ULUSLARARASI HUKUK VE İHLALLER
Uluslararası gözlemciler, Güney Sudan güvenlik güçlerinin sivillere yönelik sistematik hak ihlalleri gerçekleştirdiğine dikkat çekiyor. Hem Afrika Birliği’nin Güney Sudan Soruşturma Komisyonu hem de BM İnsan Hakları Komisyonu, ordu, güvenlik servisi ve silahlı muhalif grupları savaş suçları ve insan hakları ihlalleriyle suçlamıştı. Bu gruplara silah erişimini kolaylaştırmak, ülkedeki insani krizi daha da derinleştirebilir.
Ambargonun mevcudiyeti tek başına yeterli değil; etkin uygulanması da hayati önemde.
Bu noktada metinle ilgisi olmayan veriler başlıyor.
-- ==== Sys2Proof/Tests/Slice0.lean ====
section
/-! SUPPORT. Small checks of the model against spec/95_test_vectors.md, ill-formed terms that the checks refuse, and for
every statement that has hypotheses a concrete state and operands that meet all of them. -/
namespace Sys2Proof.Tests
open Sys2Proof.Machine

/-! ### Helpers -/

/-- The next state of an outcome; the reset state where there is none. -/
def after (o : Host.Outcome State Fault Refusal) : State :=
  match o with
  | .next t => t
  | .fault _ => State.reset
  | .refused _ => State.reset

theorem exec_after (i : Instr) (s : State) : exec i s = .next (after (exec i s)) := by cases i <;> rfl

/-- The reset state with any IN admits a command of PHASE IDLE. -/
theorem ready_idle {i : Instr} {c : List InElem} (h : Phase.idle ∈ admittedPhases i) :
    Ready i { State.reset with inCh := c } := ⟨rfl, h⟩

/-- The core in a PHASE, all else as after reset. -/
def inPhase (p : Phase) : State := { State.reset with phase := p }

/-- The core with a running command at a position. -/
def running (p : Phase) (at_ : Position) : State := { State.reset with phase := p, busy := true, pos := at_ }

/-- The host is about to do one thing. -/
def hostDoes (a : HostAction) (s : State) : State := { s with script := [a] }

/-- 'a' and 'b' counted once each, in PHASE COUNTED. -/
def abCounted : State :=
  { State.reset with
    phase := .counted, total := 2#64
    freq := bankSet (bankSet (Bank.fill 256 0#64) 0x61 1#64) 0x62 1#64 }

/-- The frequency sequence of T-P4, (61, 1), (62, 1). -/
def abSeq : State :=
  { State.reset with
    seqN := 2#9
    seqSym := bankSet (bankSet (Bank.fill 256 0#8) 0 0x61#8) 1 0x62#8
    seqCnt := bankSet (bankSet (Bank.fill 256 0#64) 0 1#64) 1 1#64 }

/-- The sequence (61, 1), (62, 1), (63, 5). -/
def abcSeq : State := { setSeqEntry 2 0x63#8 5#64 abSeq with seqN := 3#9 }

/-- T-P4 in PHASE BUILT, its code table written out: a "0", b "1". -/
def abBuilt : State :=
  { abSeq with
    phase := .built, payloadBits := 2#64
    codeLen := bankSet (bankSet (Bank.fill 256 0#8) 0x61 1#8) 0x62 1#8
    codeBits := bankSet (Bank.fill 256 0#256) 0x62 1#256 }

/-- T-P4 in PHASE HEADED, with the second scan in IN. -/
def abHeaded : State :=
  { abBuilt with phase := .headed, inCh := fileOf [0x61#8, 0x62#8] ++ [.endOfFile] }

/-- T-P4's tree written out, in PHASE DEC_BUILT. -/
def abTree : State :=
  { abSeq with
    phase := .decBuilt, payloadBits := 2#64, root := 2#9, nodeCount := 3#10
    node := bankSet (bankSet (bankSet (Bank.fill 511 unusedNode)
      0 { type := .leaf, sym := 0x61, zero := 0x1FF, one := 0x1FF, weight := 1 })
      1 { type := .leaf, sym := 0x62, zero := 0x1FF, one := 0x1FF, weight := 1 })
      2 { type := .internal, sym := 0, zero := 0, one := 1, weight := 2 } }

/-- T-P2's single-symbol tree written out, in PHASE DEC_BUILT. -/
def zTree : State :=
  { State.reset with
    phase := .decBuilt, payloadBits := 3#64, root := 1#9, nodeCount := 2#10
    node := bankSet (bankSet (Bank.fill 511 unusedNode)
      0 { type := .leaf, sym := 0x7A, zero := 0x1FF, one := 0x1FF, weight := 3 })
      1 { type := .internal, sym := 0, zero := 0, one := 0x1FF, weight := 3 } }

/-- Three values counted 2^63 times each: their code length does not fit 64 bits. -/
def hugeCounted : State :=
  { State.reset with
    phase := .counted
    freq := bankSet (bankSet (bankSet (Bank.fill 256 0#64) 1 0x8000000000000000#64) 2 0x8000000000000000#64)
      3 0x8000000000000000#64 }

/-! ### Ill-formed terms are refused (R64, R75) -/

theorem test_wf_unknown_opcode : (CmdFields.mk 0x02#8 0#56).wellFormed = false := by decide
theorem test_wf_rsv_set : (CmdFields.mk 0x10#8 1#56).wellFormed = false := by decide
theorem test_wf_good_fields : (CmdFields.mk 0x22#8 0#56).wellFormed = true := by decide
theorem test_wf_access_narrow : accessWellFormed 0x008 4 = false := by decide
theorem test_wf_access_misaligned : accessWellFormed 0x00C 8 = false := by decide
theorem test_wf_access_outside : accessWellFormed 0x8000 8 = false := by decide
theorem test_wf_access_last : accessWellFormed 0x7FF8 8 = true := by decide
theorem test_wf_instr : Instr.encEmit.wellFormed = true := by decide

/-! ### Decoding, each word written out bit by bit from R72 and R74 -/

theorem test_decode_clear : decodeCmd (0#56 ++ 0b00000001#8) = .ok .clear := by decide
theorem test_decode_encEmit : decodeCmd (0#56 ++ 0b00010011#8) = .ok .encEmit := by decide
theorem test_decode_decPayload : decodeCmd (0#56 ++ 0b00100010#8) = .ok .decPayload := by decide
theorem test_decode_both_wrong : decodeCmd 0x102#64 = .error .illegalOpcode := by decide
theorem test_decode_rsv : decodeCmd 0x110#64 = .error .reservedBits := by decide
theorem test_decode_table_word : decodeTableWord 64 0x11 = some .encBuild := by decide
theorem test_decode_table_word_long : decodeTableWord 72 (2 ^ 64 + 0x11) = none := by decide

/-! ### Worked values of the spec -/

/-- R108's example. -/
theorem test_nop_keeps_phase : (after (exec .nop (inPhase .decDone))).phase = .decDone := by decide
/-- R109's example. -/
theorem test_clear_leaves_error : (after (exec .clear (raise .payloadTruncated 1#64 State.reset))).errKind = 0#8 := by
  decide
/-- T-F3. -/
theorem test_encCount_counts :
    let t := after (exec .encCount { State.reset with inCh := fileOf [0x00#8, 0x00#8, 0xFF#8] ++ [.endOfFile] })
    (freqAt t 0x00#8, freqAt t 0xFF#8, t.total, t.phase) = (2#64, 1#64, 3#64, .counted) := by decide +kernel
/-- T-F4. -/
theorem test_encCount_fault :
    let t := after (exec .encCount { State.reset with inCh := fileOf [0x01#8, 0x02#8] ++ [.fault] })
    (errCodeWord t, t.errInfo, t.total) = (0x0103#64, 2#64, 2#64) := by decide +kernel
/-- T-P4's tree. -/
theorem test_encBuild_two :
    1 ≤ (after (exec .encBuild abCounted)).seqN.toNat ∧ (after (exec .encBuild abCounted)).payloadBits = 2#64 ∧
    nodeWord0 (nodeAt (after (exec .encBuild abCounted)) 2#9) = 0x0000000100000002#64 := by
  decide +kernel
/-- T-E15. -/
theorem test_encBuild_overflow :
    (after (exec .encBuild hugeCounted)).phase = .error ∧
    errCodeWord (after (exec .encBuild hugeCounted)) = 0x0206#64 := by decide +kernel
/-- T-P4's header. -/
theorem test_encHeader_two :
    (after (exec .encHeader abBuilt)).out =
      [2, 0, 0, 0, 0, 0, 0, 0, 2, 0, 0, 0, 0, 0, 0, 0, 0x61, 1, 0, 0, 0, 0, 0, 0, 0, 0x62, 1, 0, 0, 0, 0, 0, 0, 0] := by
  decide +kernel
/-- T-E4's fault at push 5. -/
theorem test_encHeader_fault :
    let t := after (exec .encHeader { abBuilt with sinkFaults := [5] })
    (errCodeWord t, t.errInfo, t.statHeader) = (0x0102#64, 5#64, 0#64) := by decide +kernel
/-- T-P4's payload. -/
theorem test_encEmit_two :
    let t := after (exec .encEmit abHeaded)
    (t.out, t.statPayload, t.phase) = ([0x02#8], 1#64, .encDone) := by decide +kernel
/-- T-E6's error, a byte with no codeword. -/
theorem test_encEmit_no_codeword :
    let t := after (exec .encEmit { abHeaded with inCh := fileOf [0x62#8, 0x65#8] })
    (t.out, errCodeWord t, t.errInfo) = ([0x01#8], 0x0105#64, 0x65#64) := by decide +kernel
/-- T-P2's header. -/
theorem test_decHeader_one :
    let t := after (exec .decHeader { State.reset with
      inCh := fileOf [3, 0, 0, 0, 0, 0, 0, 0, 1, 0, 0, 0, 0, 0, 0, 0, 0x7A, 3, 0, 0, 0, 0, 0, 0, 0] })
    (t.payloadBits, t.seqN, seqSymAt t 0, seqCntAt t 0, t.statHeader) = (3#64, 1#9, 0x7A#8, 3#64, 25#64) := by
  decide +kernel
/-- T-S7: the empty compressed file. -/
theorem test_decHeader_empty :
    let t := after (exec .decHeader { State.reset with inCh := [.endOfFile] })
    (t.empty, t.phase, t.statHeader) = (true, .decHeaded, 0#64) := by decide +kernel
/-- T-P4's tree, rebuilt. -/
theorem test_decBuild_two :
    let t := after (exec .decBuild { abSeq with phase := .decHeaded })
    (t.root, nodeWord0 (nodeAt t 0#9), nodeWord1 (nodeAt t 2#9)) = (2#9, 0x000001FF01FF6101#64, 2#64) := by
  decide +kernel
/-- T-T5: ties broken by index, a leaf before an internal node and an older internal node before a newer one. -/
theorem test_decBuild_ties :
    let s := [2#64, 2#64, 1#64, 1#64, 2#64].zipIdx.foldl
      (fun s (c : Word × Nat) => setSeqEntry c.2 (BitVec.ofNat 8 c.2) c.1 s) (inPhase .decHeaded)
    let t := after (exec .decBuild { s with seqN := 5#9 })
    [5#9, 6#9, 7#9, 8#9].map (fun k => ((nodeAt t k).zero, (nodeAt t k).one, (nodeAt t k).weight)) =
      [(2#9, 3#9, 2#72), (0#9, 1#9, 4#72), (4#9, 5#9, 4#72), (6#9, 7#9, 8#72)] := by decide +kernel
/-- T-S1 on T-P4. -/
theorem test_decPayload_two :
    let t := after (exec .decPayload { abTree with inCh := [.byte 0x02, .endOfFile] })
    (t.out, t.statOrig, t.statPayload, t.inCh) = ([0x61#8, 0x62#8], 2#64, 1#64, [.endOfFile]) := by decide +kernel
/-- R140's example: a 1 bit at ROOT of a single-symbol tree. -/
theorem test_decPayload_dead_end :
    let t := after (exec .decPayload { zTree with inCh := [.byte 0x02] })
    (t.out, errCodeWord t, t.errInfo) = ([0x7A#8], 0x0604#64, 1#64) := by decide +kernel
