-- ==== Sys2Proof/Machine/State.lean ====
section
/-! DEFINITION. The machine's state as plain data, its faults and refusals, and the state after reset
(spec/10_state.md R20 to R46, spec/20_memory.md R50). -/

namespace Sys2Proof.Machine

/-- Byte-addressed memory (R42, R50): the listed bytes at strictly rising addresses; every other address reads as
`Config.unlistedByte`. -/
abbrev Memory := List Host.Cell

/-- A run of byte addresses the platform lets the core access, a piece of `MemAdmit` (R6, R58). -/
structure Region where
  base : Nat
  size : Nat
deriving DecidableEq, Repr

/-- The kind of the running command, register `OPK` (R27): ENC is 0, DEC is 1. -/
inductive CmdKind where
  | enc
  | dec
deriving DecidableEq, Repr

/-- Where the sequencer stands, register `PHASE` (R27). Both `issued` and `run` are PHASE = RUN: a command has passed
validation and has not finished. DEDUCED, safe, log 13. -/
inductive Phase where
  /-- PHASE = IDLE: no command runs. -/
  | idle
  /-- PHASE = RUN with LATCH still to be performed; `rounds` is the value ISSUE hands to LATCH (R126). -/
  | issued (rounds : Nat)
  /-- PHASE = RUN in the chunk loop NEXT (R129). -/
  | run
deriving DecidableEq, Repr

/-- Field CODE of STATUS (R38). -/
inductive StatusCode where
  | ok
  | invalidLength
  | invalidParameter
  | illegalCommand
deriving DecidableEq, Repr

/-- The three conditions a command can end in besides success (R150 to R153). -/
inductive Condition where
  | invalidLength
  | invalidParameter
  | illegalCommand
deriving DecidableEq, Repr

/-- The fifteen host-visible registers, in the order of their numbers 0 to 14 (R31). -/
inductive HostReg where
  | cmd | status | outAddr | outLen | inAddr | inLen | nonceAddr | nonceLen | keyAddr | keyLen | ctrIn | ctrOut
  | keySize | nonceSize | blockSize
deriving DecidableEq, Repr

/-- One pending action of the world outside the core, host interface (R41, R66, R79, R82, R170, R185).
DESIGN CHOICE, safe, log 11. -/
inductive Event where
  /-- `WR reg, v`: the host writes a register; a write of CMD runs the whole command (R41, R180). -/
  | wr (reg : HostReg) (v : Nat)
  /-- `RD reg`: the host reads a register (R41, R79). -/
  | rd (reg : HostReg)
  /-- `MOV CTR_IN, CTR_OUT`: the host copies the returned counter (R79). -/
  | mov
  /-- The host's write of CMD seen step by step: only ISSUE happens in this step, the sequencer's steps follow (R126, R188;
  log 10). -/
  | issue (w : Word)
  /-- Nothing arrives during the next step of the sequencer. -/
  | tick
  /-- The host or another agent stores a byte (R66, R185). -/
  | store (addr : Nat) (b : Byte)
  /-- The host or another agent loads a byte (R66, R185). -/
  | load (addr : Nat)
  /-- The platform resets the core (R170). -/
  | reset
deriving DecidableEq, Repr

/-- The registers of the Keystream Engine (R21 to R26, R28). None is host-visible. -/
structure Engine where
  /-- Working state `x[0..15]` (R21). -/
  x  : Words 16
  /-- Copy of the initial state `j[0..15]` (R22). -/
  j  : Words 16
  /-- Key words `k[0..7]` (R23). -/
  k  : Words 8
  /-- Nonce words `n[0..1]` (R24). -/
  n  : Words 2
  /-- Counter words: `t[0]` low, `t[1]` high (R25). -/
  t  : Words 2
  /-- Round count (R26). -/
  rc : BitVec 5
  /-- Double-round index (R26). -/
  dr : BitVec 4
  /-- Keystream block `KS[0..63]` (R28). -/
  ks : Block
deriving DecidableEq, Repr

/-- The registers of the Stream Combiner (R27, R29). None is host-visible. OFF, LEN, OA and IA are `ADDR_BITS` wide. -/
structure Combiner where
  phase   : Phase
  opk     : CmdKind
  /-- Byte offset of the next chunk. -/
  off     : Nat
  /-- Message length, IN_LEN as sampled by LATCH. -/
  len     : Nat
  /-- OUT_ADDR as sampled by LATCH. -/
  oa      : Nat
  /-- IN_ADDR as sampled by LATCH. -/
  ia      : Nat
  /-- Scratch buffer `SCRATCH[0..63]` (R29). -/
  scratch : Block
deriving DecidableEq, Repr

/-- The host-visible registers that hold a value (R31 to R39). The address and length registers are `ADDR_BITS` wide. KEYSIZE,
NONCESIZE and BLOCKSIZE are hard-wired (R40): `readReg` answers their constants and `writeReg` discards writes to them, so they
have no field (log 20). STATUS is held as its one field CODE, whose four values are all it can hold (R38). -/
structure HostRegs where
  cmd       : Word
  status    : StatusCode
  outAddr   : Nat
  outLen    : Nat
  inAddr    : Nat
  inLen     : Nat
  nonceAddr : Nat
  nonceLen  : Nat
  keyAddr   : Nat
  keyLen    : Nat
  ctrIn     : Counter
  ctrOut    : Counter
deriving DecidableEq, Repr

/-- The state of the machine (R20). `addrBits` and `regions` are the open parameters of R6 held as data (log 1, log 2);
`events`, `hostRead` and `fresh` are the MODEL's own fields and no register of the core (log 11, log 22, log 7). -/
structure State where
  engine   : Engine
  comb     : Combiner
  regs     : HostRegs
  mem      : Memory
  /-- `ADDR_BITS` (R6), the width of addresses and lengths; no step changes it. -/
  addrBits : Nat
  /-- The platform's `MemAdmit` (R6, R58); no step changes it. -/
  regions  : List Region
  /-- Pending actions of host, platform and other agents, oldest first. -/
  events   : List Event
  /-- What the host's last read or load returned. -/
  hostRead : Nat
  /-- Index of the next unused free value. -/
  fresh    : Nat
deriving DecidableEq, Repr

/-- Why the machine stops. -/
inductive Fault where
  /-- The core is stuck in PHASE = RUN: LATCH, FULLSTEP or PARTSTEP needs an address outside `MemAdmit`, so the step is not
  enabled, the command never ends and STATUS is not written (R58, R168, U3). Raised by `memRead` and `memWrite`. Safe. -/
  | notAdmitted (addr : Nat)
deriving DecidableEq, Repr

/-- Situations the model gives no meaning. -/
inductive Refusal where
  /-- An instruction of the opcode table without a meaning; `exec` uses it for none. Safe. -/
  | notModelled (mnemonic : String)
  /-- A buffer of a validated command runs past the top of the address space (R59, U4). Raised by `issueCommand`, and by
  `memRead` and `memWrite` in states no run reaches. Safe. -/
  | bufferWraps
  /-- The output buffer of a validated command overlaps the input buffer other than exactly, or the key or nonce buffer (R61,
  U5). Raised by `issueCommand`. Safe. -/
  | bufferOverlap
  /-- A command is issued while PHASE = RUN (R126, R180, U7). Raised by `issueCommand` and by `deliver`. Safe. -/
  | commandWhileRunning
  /-- The host accesses a register of the core while PHASE = RUN (R180, U7). Raised by `deliver`. Safe. -/
  | hostAccessWhileRunning
  /-- Another agent writes a key, nonce or input byte, or touches an output byte, of the running command (R66, R176, U6).
  Raised by `agentAccess`. Safe. -/
  | race (addr : Nat)
  /-- The host writes a value that does not fit the register's width (R41). Raised by `writeReg` and `hostWrite`. Safe. -/
  | valueTooWide (reg : HostReg)
  /-- Another agent's store or load names an address that is not below `2^ADDR_BITS`, so there is no such byte (R42, R50).
  Raised by `agentAccess`. DEDUCED, safe, log 31. -/
  | noSuchAddress (addr : Nat)
deriving DecidableEq, Repr

/-- Sixty-four zero bytes, `0^64` (R9). -/
def zeroBlock : Block := Vector.replicate 64 0

/-- The engine right after reset: every register is unspecified (R45), and holds 0. DESIGN CHOICE, unsafe, log 6. -/
def Engine.reset : Engine where
  x  := Vector.replicate 16 0
  j  := Vector.replicate 16 0
  k  := Vector.replicate 8 0
  n  := Vector.replicate 2 0
  t  := Vector.replicate 2 0
  rc := 0
  dr := 0
  ks := zeroBlock

/-- The combiner right after reset: PHASE = IDLE and SCRATCH = 0^64 (R45); the other registers are unspecified and hold 0.
DESIGN CHOICE for those, unsafe, log 6. -/
def Combiner.reset : Combiner where
  phase   := .idle
  opk     := .enc
  off     := 0
  len     := 0
  oa      := 0
  ia      := 0
  scratch := zeroBlock

/-- The host-visible registers right after reset: all 0 (R45). -/
def HostRegs.reset : HostRegs where
  cmd       := 0
  status    := .ok
  outAddr   := 0
  outLen    := 0
  inAddr    := 0
  inLen     := 0
  nonceAddr := 0
  nonceLen  := 0
  keyAddr   := 0
  keyLen    := 0
  ctrIn     := 0
  ctrOut    := 0

/-- The machine right after reset (R45, R170). Memory lists nothing (log 5), `ADDR_BITS` has its suggested value (log 1), every
address is admitted (log 2), nothing is pending (log 11). -/
def State.reset : State where
  engine   := Engine.reset
  comb     := Combiner.reset
  regs     := HostRegs.reset
  mem      := []
  addrBits := Config.suggestedAddrBits
  regions  := [⟨0, 2 ^ Config.suggestedAddrBits⟩]
  events   := []
  hostRead := 0
  fresh    := 0

end Sys2Proof.Machine
end

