-- ==== Sys2Proof/Machine/Flags.lean ====
section
/-! DEFINITION. There is no flag register (spec/10_state.md R30): the comparisons the hardware makes, evaluated where they are
used, and the one stored outcome, STATUS (R38, R155). -/

namespace Sys2Proof.Machine

/-- The carry of CTRINC: the low counter word has just wrapped past 2^32 - 1 (R30, R115). It is stored nowhere. -/
def lowWordWrapped (t0 : Word) : Bool := t0 == 0

/-- `dr < rc / 2`, the test of the round loop (R30, R105). -/
def moreDoubleRounds (dr : BitVec 4) (rc : BitVec 5) : Bool := decide (dr.toNat < rc.toNat / 2)

/-- `LEN - OFF >= 64` (R30, R129). The unsigned subtraction never wraps, since `OFF <= LEN` (R95). -/
def fullChunkLeft (len off : Nat) : Bool := decide (64 ≤ len - off)

/-- `LEN - OFF > 0` (R30, R129). -/
def bytesLeft (len off : Nat) : Bool := decide (0 < len - off)

/-- The number of a status code, bits 1:0 of STATUS (R38, R155). -/
def statusNumber : StatusCode → BitVec 2
  | .ok => 0
  | .invalidLength => 1
  | .invalidParameter => 2
  | .illegalCommand => 3

/-- STATUS as a host reads it: CODE in bits 1:0, bits 31:2 are 0 (R38). -/
def statusWord (c : StatusCode) : Word := (statusNumber c).setWidth 32

/-- `code(E)` (R154). -/
def conditionCode : Condition → StatusCode
  | .invalidLength => .invalidLength
  | .invalidParameter => .invalidParameter
  | .illegalCommand => .illegalCommand

end Sys2Proof.Machine
end

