-- ==== Sys2Proof/Tests/Slice0.lean ====
section
/-! SUPPORT. Tests and witnesses. Expected numbers come from spec/30_encoding.md and spec/95_test_vectors.md; a witness theorem
shows a concrete state and operands that meet the hypotheses of one obligation, named in its docstring. -/

namespace Sys2Proof.Tests

open Sys2Proof Sys2Proof.Machine

set_option Elab.async false

/-! ### Helpers -/

/-- The test key `K1` and nonce `N1` of spec/95_test_vectors.md. -/
def key1 : List Byte := (List.range 32).map fun i => BitVec.ofNat 8 (i + 1)
def nonce1 : List Byte := (List.range 8).map fun i => BitVec.ofNat 8 (0xA1 + i)

/-- A block, and the sixteen words of a state, as one number, first byte or word first. -/
def blockNumber (b : Block) : Nat := b.toList.foldl (fun n x => 256 * n + x.toNat) 0
def wordsNumber (x : Words 16) : Nat := x.toList.foldl (fun n w => 2 ^ 32 * n + w.toNat) 0

/-- The input `p[i] = i mod 256`. -/
def ramp (n : Nat) : List Byte := (List.range n).map fun i => BitVec.ofNat 8 i

/-- The operand registers of the programs of spec/95_test_vectors.md section 4: `len` bytes from 0x200 to `out`. -/
def demoRegs (len out : Nat) : HostRegs :=
  { HostRegs.reset with
    outAddr := out
    outLen := len
    inAddr := 0x200
    inLen := len
    nonceAddr := 0x140
    nonceLen := 8
    keyAddr := 0x100
    keyLen := 32 }

/-- Reset, with `K1`, `N1` and an input in memory and the operand registers loaded. -/
def demo (input : List Byte) (out : Nat) : State :=
  { State.reset with
    regs := demoRegs input.length out
    mem := writeBytes (writeBytes (writeBytes [] 0x100 key1) 0x140 nonce1) 0x200 input }

/-- The demonstration state with other registers. -/
def demoWith (input : List Byte) (out : Nat) (f : HostRegs → HostRegs) : State :=
  { demo input out with regs := f (demoRegs input.length out) }

/-- The four input bytes of program P4. -/
def four : List Byte := [0x11, 0x22, 0x33, 0x44]

/-- A demonstration command in its chunk loop with `off` bytes done. -/
def running (input : List Byte) (off : Nat) : State :=
  { demo input 0x400 with
    engine := { Engine.reset with k := wordsLE 8 key1, n := wordsLE 2 nonce1, rc := 20 }
    comb := { Combiner.reset with
      phase := .run
      ia := 0x200
      oa := 0x400
      len := input.length
      off := off } }

/-- A state with a list of pending actions. -/
def pending (s : State) (es : List Event) : State := { s with events := es }

/-- The bytes a finished command left at an address, with STATUS and CTR_OUT. -/
def outcome (o : Host.Outcome State Fault Refusal) (a n : Nat) : Option (List Byte × StatusCode × Counter) :=
  (nextState o).map fun t => (readBytes t.mem a n, t.regs.status, t.regs.ctrOut)

/-- The address a stuck command needs, and why a command is refused. -/
def stuckAt (o : Host.Outcome State Fault Refusal) : Option Nat :=
  match o with
  | .next _ => none
  | .fault (.notAdmitted a) => some a
  | .refused _ => none
def refusalOf (o : Host.Outcome State Fault Refusal) : Option Refusal :=
  match o with
  | .next _ => none
  | .fault _ => none
  | .refused r => some r

/-! ### Well-formedness and the command word (30_encoding.md) -/

/-- An immediate of 255 fits the 8-bit field ROUNDS and 256 does not (R71). -/
theorem test_wf_encrypt : (Instr.encrypt 255).wf = true ∧ (Instr.encrypt 256).wf = false := by decide
theorem test_wf_decrypt : Instr.decrypt.wf = true := by decide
Mart ayı başında Uganda’nın BMGK yaptırımlar komitesine bildirimde bulunmadan Güney Sudan’a asker ve askeri ekipman gönderdiği ortaya çıktı. Bu, ambargonun açık ihlali anlamına geliyor.
SİLAHLARIN SUSTURULMASI İÇİN AMBARGO ŞART
Güney Sudan’da düzensiz silah akışı, güvenlik sektöründe reformdan çok, mevcut çatışmaları körüklüyor ve sivillere yönelik tehditleri artırıyor. BMGK’nın ambargoyu sürdürmesi, sadece ülke içi barış açısından değil, bölgesel istikrar açısından da kritik önemde.
Eğer Afrika Birliği gerçekten “silahları susturma” vizyonunu benimsiyorsa, Güney Sudan’a yönelik silah transferlerinin engellenmesine yönelik çağrıyı desteklemeli ve Konsey’deki Afrikalı üyeler bu yönde oy kullanmalıdır.